クレームされた用語「洗浄組成物」はどのような要素を含むのかがIPRの焦点に
申立人である東京応化興業(以下「TOK」)は、富士フイルムの米国特許第10,927,329号(以下「’329特許」)のクレーム1~5について、35 U.S.C. §103に基づく自明性及び§112(a)に基づく記載不備(lack of written description)により特許性がないとして異議を申し立てを行いました。
独立請求項1は以下の通りです:
A cleaning composition, comprising:
hydroxylamine;
an alkanolamine in an amount of at most about 3% by weight of the composition;
an alkylene glycol; and
water
wherein the pH of the composition is from about 7 to about 11.
(日本語訳)
洗浄組成物であって
ヒドロキシルアミン
組成物の最大約3重量%の量のアルカノールアミン
アルキレングリコール;および
水
ここで、組成物のpHは約7から約11である。
当事者は、クレーム用語「洗浄組成物」(cleaning composition) の適切な解釈について争いました。両当事者は、この用語が「基材から残留物を除去するための組成物」を指すことに合意しますしかしながら、特許権者である富士フイルムは、「洗浄組成物」は「少なくとも酸化還元剤、キレート剤、金属腐食防止剤、有機溶媒、及び水」を追加的に含むと解釈されるべきであると主張しました。
PTABの判断: クレームに記載されている要素に限定されるべき
PTABは、クレームの文言には洗浄組成物の目的が明記されていませんが、明細書には「開示された洗浄組成物は、半導体基板上に形成された残留物を除去するためのものであると一貫して記載されている」と指摘しました。
しかし、PTABは、特許権者である富士フイルムの提案する(「少なくとも酸化還元剤、キレート剤、金属腐食防止剤、有機溶媒、及び水」を追加的に含む」)解釈はクレームを不適切に書き換えるものであると判断します。

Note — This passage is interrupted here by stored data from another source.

/-- A register's offset in the register space (R468 and each block's table). -/
def Reg.off : Reg → Nat
  | .devId => 0x0 | .devConfig => 0x8 | .devSerial => 0x10
  | .clkStatus => 0x100000 | .clkDiv => 0x100008
  | .pwrLimit => 0x200000 | .pwrCtrl => 0x200008 | .pwrSlew => 0x200010 | .pwrStatus => 0x200018 | .pwrInput => 0x200020 | .pwrTherm => 0x200028
  | .pwrCntOver => 0x200030 | .pwrCntDefer => 0x200038 | .pwrCntClear => 0x200040 | .pwrSensor i => 0x200100 + 8 * i
  | .rtuStatus => 0x300000
  | .fltHealth => 0x400000 | .fltHcfg => 0x400008 | .fltSwatch => 0x400010 | .fltRequal => 0x400018 | .fltRingBase => 0x400020
  | .fltRingPtr => 0x400028 | .fltEvidence => 0x400030 | .fltCmatSel => 0x400040 | .fltCmatData => 0x400048
  | .fltSuspect i => 0x400080 + 8 * i | .fltDfirst i => 0x400180 + 8 * i
  | .foCtrl p => fltOff p 0 | .foRingBase p => fltOff p 8 | .foRingPtr p => fltOff p 0x10 | .foHorizon p => fltOff p 0x18
  | .foFirst p i => fltOff p (0x20 + 8 * i) | .foOvf p i => fltOff p (0x40 + 8 * i) | .foCntFrog p => fltOff p 0x60
  | .crsCount => 0x500000 | .crsCtrl => 0x500008 | .crsLimits => 0x500010 | .crsArm i => 0x500018 + 8 * i | .crsArmStatus => 0x500038
  | .crsLedgerBase => 0x500040 | .crsLedgerPtr => 0x500048 | .crsLink l => 0x501000 + 8 * l
  | .queMode => 0x600000 | .queQtable => 0x600008 | .queHo => 0x600010 | .qpState p => queOff p 0 | .qpCfg p i => queOff p (8 + 8 * i)
  | .qpCnt p i => queOff p (0x48 + 8 * i) | .qpClear p => queOff p 0x68
  | .lnkGroup g => 0x800000 + g * 0x10000 | .lnkCfg l => linkOff l 0 | .lnkStatus l => linkOff l 8 | .lnkRetry l => linkOff l 0x10
  | .lnkFec l => linkOff l 0x18 | .lnkClear l => linkOff l 0x20
  | .lnkAddr => 0x880000 | .lnkPat => 0x880008 | .lnkPatValid => 0x880010 | .lnkLimits => 0x880018
  | .lnkMask i => 0x900000 + 16 * i | .lnkPolicy i => 0x900008 + 16 * i
  | .colCtrl => 0xA00000 | .colGroupBase => 0xA00008 | .colGroupLoad => 0xA00010 | .colSubmit => 0xA00018 | .colStatus => 0xA00020
  | .colBackup => 0xA00028 | .colSnapWin => 0xA00030 | .colDup => 0xA00038 | .colDupLate => 0xA00040 | .colClear => 0xA00048
  | .colEpoch p => 0xA00050 + 8 * p
  | .memCtrl => 0xC00000 | .memBucket => 0xC00008 | .memLastUe => 0xC00010 | .memInject => 0xC00018 | .memLogStatus => 0xC00020
  | .memLog i => 0xC00080 + 8 * i
  | .mcStatus c => mchOff c 0 | .mcLevels c => mchOff c 8 | .mcCe c => mchOff c 0x10 | .mcRetry c => mchOff c 0x18 | .mcCompat c => mchOff c 0x20
  | .mcClear c => mchOff c 0x28
  | .bncMap => 0xE00000 | .bncScale => 0xE00008 | .bncSlice => 0xE00010 | .bncProgBase => 0xE00018 | .bncProgValid => 0xE00020
  | .bncSnapStatus => 0xE00028 | .bncSnapDest i => 0xE00030 + 8 * i
  | .btStatus t => 0xE10000 + t * 0x10000 | .beState e => engOff e 0 | .beBusy e => engOff e 8 | .beLines e => engOff e 0x10 | .beClear e => engOff e 0x18
  | .coreMap n => coreOff n 0 | .coreArrays n => coreOff n 8 | .coreBypass n i => coreOff n (0x10 + 8 * i) | .coreSkein n => coreOff n 0x20
  | .coreCnt n i => coreOff n (0x40 + 8 * i) | .coreClear n => coreOff n 0x60
  | .coreStatus n => coreOff n 0x100 | .coreBaddr n => coreOff n 0x108 | .corePreempt n => coreOff n 0x110 | .coreSaveBase n => coreOff n 0x118
  | .coreSaveBanks n => coreOff n 0x120 | .coreWcnt n i => coreOff n (0x128 + 8 * i) | .coreWclear n => coreOff n 0x140
  | .coreSramce n => coreOff n 0x148 | .coreStage n => coreOff n 0x150
  | .hostLink => 0x2000000 | .hfCtrl f => hfnOff f 0 | .hfVec f => hfnOff f 8 | .hfStatus f => hfnOff f 0x10
  | .cxlStatus p => 0x2002000 + 0x1000 * p | .hdmBase p n => hdmOff p n | .hdmCtrl p n => hdmOff p n + 8
  | .ctlxBoot => 0x3000000 | .ctlxLock => 0x3000008 | .svcAddr => 0x3000010 | .svcCtrl => 0x3000018

/-! ### The register at an offset -/

/-- The entry of a list of offsets that o is. -/
def pick (o : Nat) (l : List (Nat × Reg)) : Option Reg := (l.find? (fun e => decide (e.1 = o))).map (fun e => e.2)

/-- A row of k registers from offset b, 8 bytes apart. -/
def row (o b k : Nat) (f : Nat → Reg) : Option Reg := if b ≤ o && decide (o < b + 8 * k) then some (f ((o - b) / 8)) else none

def pwrAt (o : Nat) : Option Reg :=
  match pick o [(0, .pwrLimit), (8, .pwrCtrl), (0x10, .pwrSlew), (0x18, .pwrStatus), (0x20, .pwrInput), (0x28, .pwrTherm), (0x30, .pwrCntOver),
    (0x38, .pwrCntDefer), (0x40, .pwrCntClear)] with
  | some r => some r
  | none => row o 0x100 68 .pwrSensor

def fltOwnAt (p o : Nat) : Option Reg :=
  match pick o [(0, .foCtrl p), (8, .foRingBase p), (0x10, .foRingPtr p), (0x18, .foHorizon p), (0x60, .foCntFrog p)] with
  | some r => some r
  | none => match row o 0x20 4 (.foFirst p) with
    | some r => some r
    | none => row o 0x40 4 (.foOvf p)

def fltAt (o : Nat) : Option Reg :=
  if 0x10000 ≤ o && decide (o < 0x11000) then fltOwnAt ((o - 0x10000) / 0x100) (o % 0x100)
  else match pick o [(0, .fltHealth), (8, .fltHcfg), (0x10, .fltSwatch), (0x18, .fltRequal), (0x20, .fltRingBase), (0x28, .fltRingPtr),
    (0x30, .fltEvidence), (0x40, .fltCmatSel), (0x48, .fltCmatData)] with
  | some r => some r
  | none => match row o 0x80 32 .fltSuspect with
    | some r => some r
    | none => row o 0x180 4 .fltDfirst

def crsAt (o : Nat) : Option Reg :=
  match pick o [(0, .crsCount), (8, .crsCtrl), (0x10, .crsLimits), (0x38, .crsArmStatus), (0x40, .crsLedgerBase), (0x48, .crsLedgerPtr)] with
  | some r => some r
  | none => match row o 0x18 4 .crsArm with
    | some r => some r
    | none => row o 0x1000 64 .crsLink

def qpAt (p o : Nat) : Option Reg :=
  match pick o [(0, .qpState p), (0x68, .qpClear p)] with
  | some r => some r
  | none => match row o 8 8 (.qpCfg p) with
    | some r => some r
    | none => row o 0x48 4 (.qpCnt p)

def queAt (o : Nat) : Option Reg :=
  if 0x10000 ≤ o && decide (o < 0x11000) then qpAt ((o - 0x10000) / 0x100) (o % 0x100)
  else pick o [(0, .queMode), (8, .queQtable), (0x10, .queHo)]

def lnkAt (o : Nat) : Option Reg :=
  if o < 0x80000 then
    let g := o / 0x10000
    let q := o % 0x10000
    let l := 8 * g + (q - 0x1000) / 0x100
    if q = 0 then some (.lnkGroup g)
    else if 0x1000 ≤ q && decide (q < 0x1800) then pick (q % 0x100) [(0, .lnkCfg l), (8, .lnkStatus l), (0x10, .lnkRetry l), (0x18, .lnkFec l), (0x20, .lnkClear l)]
    else none
  else if 0x100000 ≤ o && decide (o < 0x100000 + 16 * 16384) then
    some (if o % 16 < 8 then .lnkMask ((o - 0x100000) / 16) else .lnkPolicy ((o - 0x100000) / 16))
  else pick o [(0x80000, .lnkAddr), (0x80008, .lnkPat), (0x80010, .lnkPatValid), (0x80018, .lnkLimits)]

def colAt (o : Nat) : Option Reg :=
  match pick o [(0, .colCtrl), (8, .colGroupBase), (0x10, .colGroupLoad), (0x18, .colSubmit), (0x20, .colStatus), (0x28, .colBackup),
    (0x30, .colSnapWin), (0x38, .colDup), (0x40, .colDupLate), (0x48, .colClear)] with
  | some r => some r
  | none => row o 0x50 16 .colEpoch

def memAt (o : Nat) : Option Reg :=
  if 0x10000 ≤ o && decide (o < 0x14000) then
    let c := (o - 0x10000) / 0x100
    pick (o % 0x100) [(0, .mcStatus c), (8, .mcLevels c), (0x10, .mcCe c), (0x18, .mcRetry c), (0x20, .mcCompat c), (0x28, .mcClear c)]
  else match pick o [(0, .memCtrl), (8, .memBucket), (0x10, .memLastUe), (0x18, .memInject), (0x20, .memLogStatus)] with
  | some r => some r
  | none => row o 0x80 16 .memLog

def bncAt (o : Nat) : Option Reg :=
  if 0x10000 ≤ o && decide (o < 0x90000) then
    let t := (o - 0x10000) / 0x10000
    let q := o % 0x10000
    let e := 8 * t + (q - 0x1000) / 0x40
    if q = 0 then some (.btStatus t)
    else if 0x1000 ≤ q && decide (q < 0x1200) then pick (q % 0x40) [(0, .beState e), (8, .beBusy e), (0x10, .beLines e), (0x18, .beClear e)]
    else none
  else match pick o [(0, .bncMap), (8, .bncScale), (0x10, .bncSlice), (0x18, .bncProgBase), (0x20, .bncProgValid), (0x28, .bncSnapStatus)] with
  | some r => some r
  | none => row o 0x30 2 .bncSnapDest

def coreAt (n o : Nat) : Option Reg :=
  match pick o [(0, .coreMap n), (8, .coreArrays n), (0x20, .coreSkein n), (0x60, .coreClear n), (0x100, .coreStatus n), (0x108, .coreBaddr n),
    (0x110, .corePreempt n), (0x118, .coreSaveBase n), (0x120, .coreSaveBanks n), (0x140, .coreWclear n), (0x148, .coreSramce n), (0x150, .coreStage n)] with
  | some r => some r
  | none => match row o 0x10 2 (.coreBypass n) with
    | some r => some r
    | none => match row o 0x40 4 (.coreCnt n) with
      | some r => some r
      | none => row o 0x128 3 (.coreWcnt n)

その理由として、内在証拠(intrinsic evidence)は「曖昧でない」ため、適切な解釈はクレームに明示的に記載された4つの構成要素に限定されるとしました。
PTABの判決文での説明は以下の通りです:
‘329特許は、酸化還元剤、キレート剤、金属腐食防止剤、有機溶剤、及び水を含む洗浄組成物と記載しているが、「洗浄組成物」という用語自体を解釈してこれらの成分を要求する理由は見当たらない。請求項1には、クレームされた「洗浄組成物」を構成する成分が明示的に記載されているが、キレート剤や金属腐食防止剤を明示的に含むことも排除することもしていない。… ‘329特許明細書は、酸化還元剤、キレート剤、金属腐食防止剤、有機溶剤、および水を含む洗浄組成物を教示しているが、請求項1は、これらの成分のサブセットのみを明示的に必要とする洗浄組成物に向けられている。
この解釈に基づき、PTABは、係争クレームが記述上の裏付けを欠いていることについて、申立人の TOKに同意しました。「’329特許は、発明者がキレート剤や金属腐食防止剤を含まない洗浄組成物を保有していたことを当業者(PHOSITA)に合理的に伝えるものではない。
‘329特許明細書は、酸化還元剤、キレート剤、金属腐食防止剤、有機溶媒、および水が、そこに記載された洗浄組成物の必須成分であることを明確に教示している。. . .しかし、請求項1は、洗浄組成物がキレート剤または金属腐食防止剤を含むことを要求していない。. . .したがって、クレーム1に対する適切な明細書の裏付けを確立するには、発明者が酸化還元剤、キレート剤、金属腐食防止剤、有機溶剤、および水を含む洗浄組成物を保有していたことを示すだけでは不十分である。’329特許は、発明者が酸化還元剤(ヒドロキシルアミン)、有機溶剤(アルキレングリコール)、水、およびアルカノールアミンのみを含む洗浄組成物を保有していたことも示さなければならない。
PTABはその審議において自明性の理由には触れませんでした。
発明の主題は明示的にクレームに含めるべき
特許出願において、本事例は、主題は開示しているがクレームされていない出願を可能な限り避けるよう注意喚起するものです。明細書で開示されているもののクレームされていない主題は、公衆に公開されたと解釈され、本件に見られるように、明細書サポート問題に発展する可能性があります。
PTABにおける手続きにおいて、本件は、当事者がブリーフィングに代替的な立場を含めることを検討した方がよい理由を示しています。PTABは、特許権者である富士フイルムが「『洗浄組成物』の他の解釈を用いて、争われたクレームが’329号特許によって十分にサポートされているかどうかを論じていない」と指摘しています。その結果、PTABは、富士フイルムの記述の立場は反論されないと結論づけてしまいました。